== EXTRACTED INFORMATION
/-- The length of the encoded stream of an input. -/
def CompWork.encodedSize (w : CompWork) (input : List Byte) : Nat :=
  w.wrapped + Config.encodedLength input w.dynamic w.depth

/-- The byte at place i of the encoded stream. -/
def CompWork.encodedAt (w : CompWork) (input : List Byte) (whole : Bool) (i : Nat) : Byte :=
  let size := w.encodedSize input
  if w.zlib && i < 2 then (zlibHeader w.depth).getD i 0
  else if w.zlib && whole && size ≤ i + 4 then (zlibTrailer input).getD (i + 4 - size) 0
  else Config.encodedByte input w.dynamic w.depth (if w.zlib then i - 2 else i)

/-- The fallback's stream: the input as stored blocks, in the same wrapper. -/
def CompWork.fallbackBytes (w : CompWork) (input : List Byte) : List Byte :=
  if w.zlib then zlibHeader w.depth ++ storedBlocks input ++ zlibTrailer input else storedBlocks input

/-! ## Rings and completions (09 R270, R272) -/

/-- Producer, consumer and entries of ring 0 buffer, 1 completion, 2 job of engine e. -/
def State.compRing (s : State) (e ring : Nat) : Nat × Nat × Nat :=
  match ring with
  | 0 => (s.num (Key.bufProducer e), s.num (Key.bufConsumer e), s.num (Key.bufRingEntries e))
  | 1 => (s.num (Key.complProducer e), s.num (Key.complConsumer e), s.num (Key.complRingEntries e))
  | _ => (s.num (Key.jobProducer e), s.num (Key.jobConsumer e), s.num (Key.jobRingEntries e))

/-- How far a ring's producer is ahead of its consumer. -/
def State.ringAhead (s : State) (e ring : Nat) : Nat :=
  let r := s.compRing e ring
  (r.1 + pow2 32 - r.2.1) % pow2 32

/-- A ring whose producer has run too far ahead stops the engine (09 R270; 13 R392, 15 R441). -/
def State.checkRing (s : State) (e ring : Nat) : State :=
  if s.ringAhead e ring ≤ (s.compRing e ring).2.2 || bitAt (s.engine e).overrun ring then s
  else ((s.modEngine e fun x => { x with overrun := setBit x.overrun ring true }).raiseHm (33 + e)).trouble 0x0040 e 1 ring

/-- One completion entry (09 R272). -/
structure Completion where
  tag    : Nat := 0
  used   : Nat := 0
  crc    : Nat := 0
  inLen  : Nat := 0
  status : Nat := 0
  flags  : Nat := 0
  source : Nat := 0
  outLen : Nat := 0

/-- The 32 bytes of a completion entry. -/
def Completion.bytes (c : Completion) (seq : Nat) : List Byte :=
  leBytes 4 c.tag ++ leBytes 4 c.used ++ leBytes 8 seq ++ leBytes 4 c.crc ++ leBytes 4 c.inLen ++ leBytes 1 c.status
    ++ leBytes 1 c.flags ++ leBytes 2 c.source ++ leBytes 4 c.outLen

/-- A completion entry written to engine e's ring. -/
def State.complete (s : State) (e : Nat) (c : Completion) : State :=
  let r := s.compRing e 1
  let s := s.writeTo (s.num (Key.complRingBase e) + 32 * (r.1 % r.2.2)) (c.bytes (s.engine e).unitSeq)
  (s.setNum (Key.complProducer e) ((r.1 + 1) % pow2 32)).checkRing e 1

/-- The tag of a completion: of the buffer, of a decompression job, or, where there is neither, a value the spec does not
give (log entry 31). -/
def State.tagOf (s : State) (x : Engine) : Nat :=
  match x.work with
  | some w => if w.decompress then w.tag else if x.hasBuf then x.bufTag else s.free % pow2 32
  | none => s.free % pow2 32

/-- A unit or job ends: its completion, its number, its interrupt; the engine is IDLE (09 R272, R278). -/
def State.endUnit (s : State) (e : Nat) (c : Completion) : State :=
  let x := s.engine e
  let s := if x.hasBuf then s else s.stepFree
  let s := s.complete e c
  let s := ((s.bump (Key.unitsDone e)).add (Key.inBytes e) c.inLen).bumpIf (c.status = 3 || c.status = 8) (Key.decodeErrors e)
  let s := s.modEngine e fun x => { x with state := 0, work := none, hasBuf := false, outLen := 0, unitSeq := x.unitSeq + 1 }
  match x.work with
  | none => s
  | some w =>
    let s := s.measure (qComp e) c.inLen (if w.source = 0xFF then s.num Key.stripIndex else w.strip)
    if w.irq then s.raiseHm (33 + e) else s

/-- The completion of a piece of work that ends without its last buffer. -/
def State.cutShort (s : State) (e status flags : Nat) : Completion :=
  let x := s.engine e
  match x.work with
  | none => { tag := s.tagOf x, status := status, flags := flags }
  | some w =>
    let input := s.workInput w
    { tag := s.tagOf x, crc := if w.decompress then 0 else crc32 input
      inLen := if w.decompress then w.parts.flatten.length else input.length
      status := status, flags := flags, source := w.source, outLen := x.outLen }

/-! ## Buffers and deadlines (09 R271, R273, R276) -/

/-- The deadline of a piece of work: of a job, fixed as it started; of a unit, its strip's plus `ChainGrace` (09 R273). -/
def State.workDeadline (s : State) (w : CompWork) : Option Nat :=
  if w.source = 0xFF then some w.deadline
  else (tblFind s.sched.deadlines w.strip).map (· + 1000 * s.num Key.chainGrace)

/-- Whether a piece of work's deadline has passed. -/
def State.workLate (s : State) (w : CompWork) : Bool := match s.workDeadline w with
  | none => false
  | some d => d ≤ s.now

/-- Whether engine e finds no buffer descriptor it may take. -/
def State.noBuffers (s : State) (e : Nat) : Bool := s.ringAhead e 0 = 0 || (s.engine e).overrun ≠ 0

/-- A unit that waits for a buffer at its deadline ends with OVERFLOW_NO_CHAIN and VOID; with the fallback its input comes
out again in stored blocks (09 R273). -/
def State.overflowUnit (s : State) (e : Nat) (w : CompWork) : State :=
  let c := s.cutShort e 1 5
  let s := s.bump (Key.overflowNoChain e)
  if w.fallback then
    ((s.stepFree.complete e c).measure (qComp e) c.inLen (if w.source = 0xFF then s.num Key.stripIndex else w.strip)).modEngine e fun x => { x with state := 3, outLen := 0, hasBuf := false }
  else s.endUnit e c

/-- Whether a buffer descriptor's range is well placed (09 R276). -/
def State.bufferOk (s : State) (a n : Nat) : Bool := s.addrOk a n && (busAddr a || !s.touchesSystem a n)

/-- Engine e takes its next buffer, or waits: `desc` is the descriptor where the ring lies in host memory, empty until it
has been read (09 R270, R271, R273). -/
def State.takeBuffer (s : State) (e : Nat) (desc : List Byte) : State :=
  let x := s.engine e
  match x.work with
  | none => s
  | some w =>
    if x.hasBuf then s
    else if s.noBuffers e then
      if x.state = 3 then s
      else if s.workLate w then s.overflowUnit e w
      else s.modEngine e fun x => { x with state := 2 }
    else
      let base := s.num (Key.bufRingBase e)
      let c := s.num (Key.bufConsumer e)
      let d := if busAddr base then desc else s.load (base + 16 * (c % s.num (Key.bufRingEntries e))) 16
      if d.length < 16 then s.modEngine e fun x => { x with state := if x.state = 3 then 3 else 2 }
      else
        let s := s.setNum (Key.bufConsumer e) ((c + 1) % pow2 32)
        let a := fieldAt d 0 8
        let n := fieldAt d 8 4
        if s.bufferOk a n then
          s.modEngine e fun x =>
            { x with state := if x.state = 3 then 3 else 1, hasBuf := true, bufAddr := a, bufLen := n, bufTag := fieldAt d 12 4 }
        else s.endUnit e { s.cutShort e 8 5 with tag := fieldAt d 12 4 }

/-- Output goes to the engine's buffer. -/
def State.fillBuffer (s : State) (e : Nat) (out : List Byte) : State :=
  (s.writeTo (s.engine e).bufAddr out).add (Key.outBytes e) out.length

/-- The output of engine e's work from where it stands, n bytes. -/
def State.nextOutput (s : State) (e n : Nat) (w : CompWork) : List Byte :=
  let x := s.engine e
  let input := s.workInput w
  if x.state = 3 then bytesAt (w.fallbackBytes input) x.outLen n
  else
    let whole := s.workWhole w
    (List.range n).map fun i => w.encodedAt input whole (x.outLen + i)

/-- The length of the whole output, once the input is whole. -/
def State.outputSize (s : State) (e : Nat) (w : CompWork) : Option Nat :=
  if !s.workWhole w then none
  else some (if (s.engine e).state = 3 then (w.fallbackBytes (s.workInput w)).length else w.encodedSize (s.workInput w))

/-- A full buffer is completed, and the next one taken (09 R271, R272). -/
def State.bufferFull (s : State) (e : Nat) (desc : List Byte) : State :=
  let x := s.engine e
  match x.work with
  | none => s
  | some w =>
    if w.decompress then s
    else if !x.hasBuf then s.takeBuffer e desc
    else
      let ends : Bool := match s.outputSize e w with
        | none => decide (x.state = 3)
        | some n => decide (n ≤ x.outLen + x.bufLen)
      if ends then s
      else
        let s := s.fillBuffer e (s.nextOutput e x.bufLen w)
        let s := s.complete e { tag := x.bufTag, used := x.bufLen, flags := if x.state = 3 then 2 else 0, source := w.source }
        (s.modEngine e fun x => { x with outLen := x.outLen + x.bufLen, hasBuf := false }).takeBuffer e desc

/-- The last output goes to the buffer in hand and the unit ends with a status (09 R273, R278). -/
def State.finishUnit (s : State) (e status flags : Nat) (w : CompWork) : State :=
  let x := s.engine e
  match s.outputSize e w with
  | none => s
  | some n =>
    if !x.hasBuf || x.outLen + x.bufLen < n then s
    else
      let used := n - x.outLen
      let c := { s.cutShort e status flags with tag := x.bufTag, used := used, outLen := n }
      (s.fillBuffer e (s.nextOutput e used w)).endUnit e c

/-! ## Starting (09 R267, R276, R278) -/

/-- A unit of a stream with the settings of engine e in effect (09 R268). -/
def State.withSettings (s : State) (e : Nat) (w : CompWork) : CompWork :=
  { w with
    zlib := s.num (Key.wrapper e) = 1, dynamic := s.num (Key.tables e) = 1, depth := s.num (Key.depth e)
    prepass := s.flag (Key.prePass e), fallback := s.flag (Key.storedFallback e) }

/-- Whether a job descriptor breaks a rule of 09 R276. -/
def State.jobBad (s : State) (d : List Byte) : Bool :=
  let op := fieldAt d 0 1
  let fl := fieldAt d 1 1
  let src := fieldAt d 8 8
  let n := fieldAt d 16 4
  let room := fieldAt d 20 4
  let dst := fieldAt d 24 8
  64 ≤ fl || ofLe (d.drop 44) ≠ 0 || (op ≠ 1 && op ≠ 2)
    || (op = 1 && (fieldAt d 2 1 < 1 || 4 < fieldAt d 2 1))
    || (bitAt fl 2 && fieldAt d 3 1 ≠ 1 && fieldAt d 3 1 ≠ 2)
    || n = 0 || (op = 2 && room = 0) || !s.addrOk src n || (op = 2 && !s.bufferOk dst room)

/-- The work of a job descriptor (09 R276). -/
def State.jobWork (s : State) (d src : List Byte) : CompWork :=
  let fl := fieldAt d 1 1
  { source := 0xFF, decompress := fieldAt d 0 1 = 2, zlib := bitAt fl 0, dynamic := bitAt fl 1, prepass := bitAt fl 2
    checkCrc := bitAt fl 3, fallback := bitAt fl 4, irq := bitAt fl 5, depth := fieldAt d 2 1, ppBytes := fieldAt d 3 1
    ppLine := fieldAt d 4 4, parts := [src], hostSrc := busAddr (fieldAt d 8 8), dstAddr := fieldAt d 24 8, dstLen := fieldAt d 20 4, expect := fieldAt d 32 4
    tag := fieldAt d 40 4, deadline := s.now + 1000 * fieldAt d 36 4 }

/-- Engine e begins a piece of work. -/
def State.beginWork (s : State) (e : Nat) (w : CompWork) : State :=
  let s := s.modEngine e fun x => { x with state := 1, work := some w, outLen := 0, hasBuf := false }
  if w.decompress then s else s.takeBuffer e []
====
TASK INSTRUCTIONS:
Your answer should consist solely of the lines above from the line with "else if w.zlib" to the line with "same wrapper. -/", both included, reproduced exactly.

WORKED SOLUTION:
  else if w.zlib && whole && size ≤ i + 4 then (zlibTrailer input).getD (i + 4 - size) 0
  else Config.encodedByte input w.dynamic w.depth (if w.zlib then i - 2 else i)

/-- The fallback's stream: the input as stored blocks, in the same wrapper. -/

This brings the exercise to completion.